| Goal of the exercise |
Check each line below for the word "codes". How many have it? Answer with the number only.

Stored data entries:
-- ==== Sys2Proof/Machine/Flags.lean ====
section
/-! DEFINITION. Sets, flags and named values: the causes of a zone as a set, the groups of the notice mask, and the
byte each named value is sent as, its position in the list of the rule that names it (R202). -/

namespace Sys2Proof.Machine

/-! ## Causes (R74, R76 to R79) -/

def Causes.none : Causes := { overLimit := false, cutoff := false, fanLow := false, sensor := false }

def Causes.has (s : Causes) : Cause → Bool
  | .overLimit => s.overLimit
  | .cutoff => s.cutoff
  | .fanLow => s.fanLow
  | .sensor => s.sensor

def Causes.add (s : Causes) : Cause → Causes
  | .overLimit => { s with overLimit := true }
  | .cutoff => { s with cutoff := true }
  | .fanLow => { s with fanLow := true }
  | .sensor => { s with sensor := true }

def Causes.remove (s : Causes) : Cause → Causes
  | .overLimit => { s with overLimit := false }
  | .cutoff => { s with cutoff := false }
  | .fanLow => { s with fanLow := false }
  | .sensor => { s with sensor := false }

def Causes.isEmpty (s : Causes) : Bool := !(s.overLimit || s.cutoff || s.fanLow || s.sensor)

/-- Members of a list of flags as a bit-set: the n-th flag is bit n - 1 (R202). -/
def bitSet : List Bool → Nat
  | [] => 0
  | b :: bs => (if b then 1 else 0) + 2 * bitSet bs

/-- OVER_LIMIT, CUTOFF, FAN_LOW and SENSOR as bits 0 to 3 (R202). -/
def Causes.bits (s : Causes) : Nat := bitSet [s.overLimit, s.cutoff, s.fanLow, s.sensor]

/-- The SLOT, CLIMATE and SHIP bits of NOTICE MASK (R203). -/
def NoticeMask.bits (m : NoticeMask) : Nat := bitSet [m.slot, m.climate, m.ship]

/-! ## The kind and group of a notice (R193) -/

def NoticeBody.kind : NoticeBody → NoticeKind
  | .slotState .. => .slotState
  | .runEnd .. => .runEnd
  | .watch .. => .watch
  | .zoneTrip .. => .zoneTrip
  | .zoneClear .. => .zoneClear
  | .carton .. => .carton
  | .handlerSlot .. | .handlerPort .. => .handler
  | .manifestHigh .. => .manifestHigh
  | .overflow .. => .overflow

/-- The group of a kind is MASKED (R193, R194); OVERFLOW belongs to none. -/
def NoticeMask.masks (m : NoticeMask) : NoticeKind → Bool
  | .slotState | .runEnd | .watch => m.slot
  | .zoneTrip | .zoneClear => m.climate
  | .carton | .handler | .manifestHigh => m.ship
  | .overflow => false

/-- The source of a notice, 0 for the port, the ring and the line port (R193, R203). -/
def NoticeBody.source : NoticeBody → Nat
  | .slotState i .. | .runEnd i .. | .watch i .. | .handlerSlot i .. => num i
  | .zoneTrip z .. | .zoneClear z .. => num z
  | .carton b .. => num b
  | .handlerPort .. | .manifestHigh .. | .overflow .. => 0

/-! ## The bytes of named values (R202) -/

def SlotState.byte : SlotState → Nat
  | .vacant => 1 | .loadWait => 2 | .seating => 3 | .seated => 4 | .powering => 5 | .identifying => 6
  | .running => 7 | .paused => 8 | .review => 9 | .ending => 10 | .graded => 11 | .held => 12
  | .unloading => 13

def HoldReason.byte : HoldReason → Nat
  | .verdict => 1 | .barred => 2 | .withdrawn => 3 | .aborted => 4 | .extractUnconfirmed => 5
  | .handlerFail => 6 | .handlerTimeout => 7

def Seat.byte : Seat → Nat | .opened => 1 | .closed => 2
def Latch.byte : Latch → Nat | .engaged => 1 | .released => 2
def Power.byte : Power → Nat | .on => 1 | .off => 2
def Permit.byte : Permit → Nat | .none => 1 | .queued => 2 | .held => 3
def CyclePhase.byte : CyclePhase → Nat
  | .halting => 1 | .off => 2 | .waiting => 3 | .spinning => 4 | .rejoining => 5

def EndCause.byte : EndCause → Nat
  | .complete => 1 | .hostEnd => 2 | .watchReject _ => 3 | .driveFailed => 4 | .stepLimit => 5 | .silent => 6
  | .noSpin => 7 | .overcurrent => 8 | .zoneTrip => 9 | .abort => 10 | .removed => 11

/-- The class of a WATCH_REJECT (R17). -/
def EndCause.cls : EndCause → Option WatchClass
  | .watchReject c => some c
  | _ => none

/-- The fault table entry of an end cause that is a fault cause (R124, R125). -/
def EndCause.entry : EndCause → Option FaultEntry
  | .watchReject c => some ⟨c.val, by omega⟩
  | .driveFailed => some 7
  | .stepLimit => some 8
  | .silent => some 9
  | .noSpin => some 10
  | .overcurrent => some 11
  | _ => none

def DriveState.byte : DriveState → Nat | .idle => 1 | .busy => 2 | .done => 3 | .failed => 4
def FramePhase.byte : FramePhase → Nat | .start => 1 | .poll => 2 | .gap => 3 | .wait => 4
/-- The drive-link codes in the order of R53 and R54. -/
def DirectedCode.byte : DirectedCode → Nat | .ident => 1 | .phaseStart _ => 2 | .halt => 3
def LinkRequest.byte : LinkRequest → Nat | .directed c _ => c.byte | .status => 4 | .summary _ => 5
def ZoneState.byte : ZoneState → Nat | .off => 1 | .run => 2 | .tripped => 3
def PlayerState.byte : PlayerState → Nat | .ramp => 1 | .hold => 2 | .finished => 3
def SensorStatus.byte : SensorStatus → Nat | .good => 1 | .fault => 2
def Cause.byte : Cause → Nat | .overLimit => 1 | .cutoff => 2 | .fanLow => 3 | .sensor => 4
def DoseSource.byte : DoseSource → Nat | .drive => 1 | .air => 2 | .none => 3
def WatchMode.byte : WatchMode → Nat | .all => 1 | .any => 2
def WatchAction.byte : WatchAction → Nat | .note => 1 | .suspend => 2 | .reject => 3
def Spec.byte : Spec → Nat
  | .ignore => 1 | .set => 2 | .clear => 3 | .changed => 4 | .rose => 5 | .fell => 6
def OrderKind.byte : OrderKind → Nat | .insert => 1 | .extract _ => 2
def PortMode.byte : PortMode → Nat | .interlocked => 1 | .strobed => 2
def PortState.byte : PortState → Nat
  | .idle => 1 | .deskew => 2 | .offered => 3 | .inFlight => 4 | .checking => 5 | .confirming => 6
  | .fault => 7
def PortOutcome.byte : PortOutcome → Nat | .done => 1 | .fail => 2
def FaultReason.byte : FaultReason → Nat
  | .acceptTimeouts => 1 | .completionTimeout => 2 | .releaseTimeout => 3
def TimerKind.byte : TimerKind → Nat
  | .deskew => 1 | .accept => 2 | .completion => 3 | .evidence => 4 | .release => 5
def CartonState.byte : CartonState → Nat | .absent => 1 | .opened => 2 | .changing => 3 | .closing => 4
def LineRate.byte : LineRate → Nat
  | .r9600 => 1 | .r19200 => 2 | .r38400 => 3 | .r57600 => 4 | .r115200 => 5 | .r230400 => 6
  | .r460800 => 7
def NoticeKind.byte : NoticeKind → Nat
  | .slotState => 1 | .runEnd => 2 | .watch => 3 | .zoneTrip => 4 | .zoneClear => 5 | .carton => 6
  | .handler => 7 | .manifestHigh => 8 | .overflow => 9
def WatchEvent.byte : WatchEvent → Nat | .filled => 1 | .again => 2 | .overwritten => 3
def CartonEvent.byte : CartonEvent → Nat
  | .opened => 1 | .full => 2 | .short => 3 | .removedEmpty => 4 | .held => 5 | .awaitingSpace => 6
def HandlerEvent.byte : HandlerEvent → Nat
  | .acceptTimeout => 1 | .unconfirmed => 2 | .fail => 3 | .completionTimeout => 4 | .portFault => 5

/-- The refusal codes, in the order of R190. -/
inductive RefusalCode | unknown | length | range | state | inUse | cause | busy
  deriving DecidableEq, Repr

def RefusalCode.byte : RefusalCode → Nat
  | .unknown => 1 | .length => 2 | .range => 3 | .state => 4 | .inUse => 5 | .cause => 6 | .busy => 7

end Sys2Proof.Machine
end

| Result of this task |
2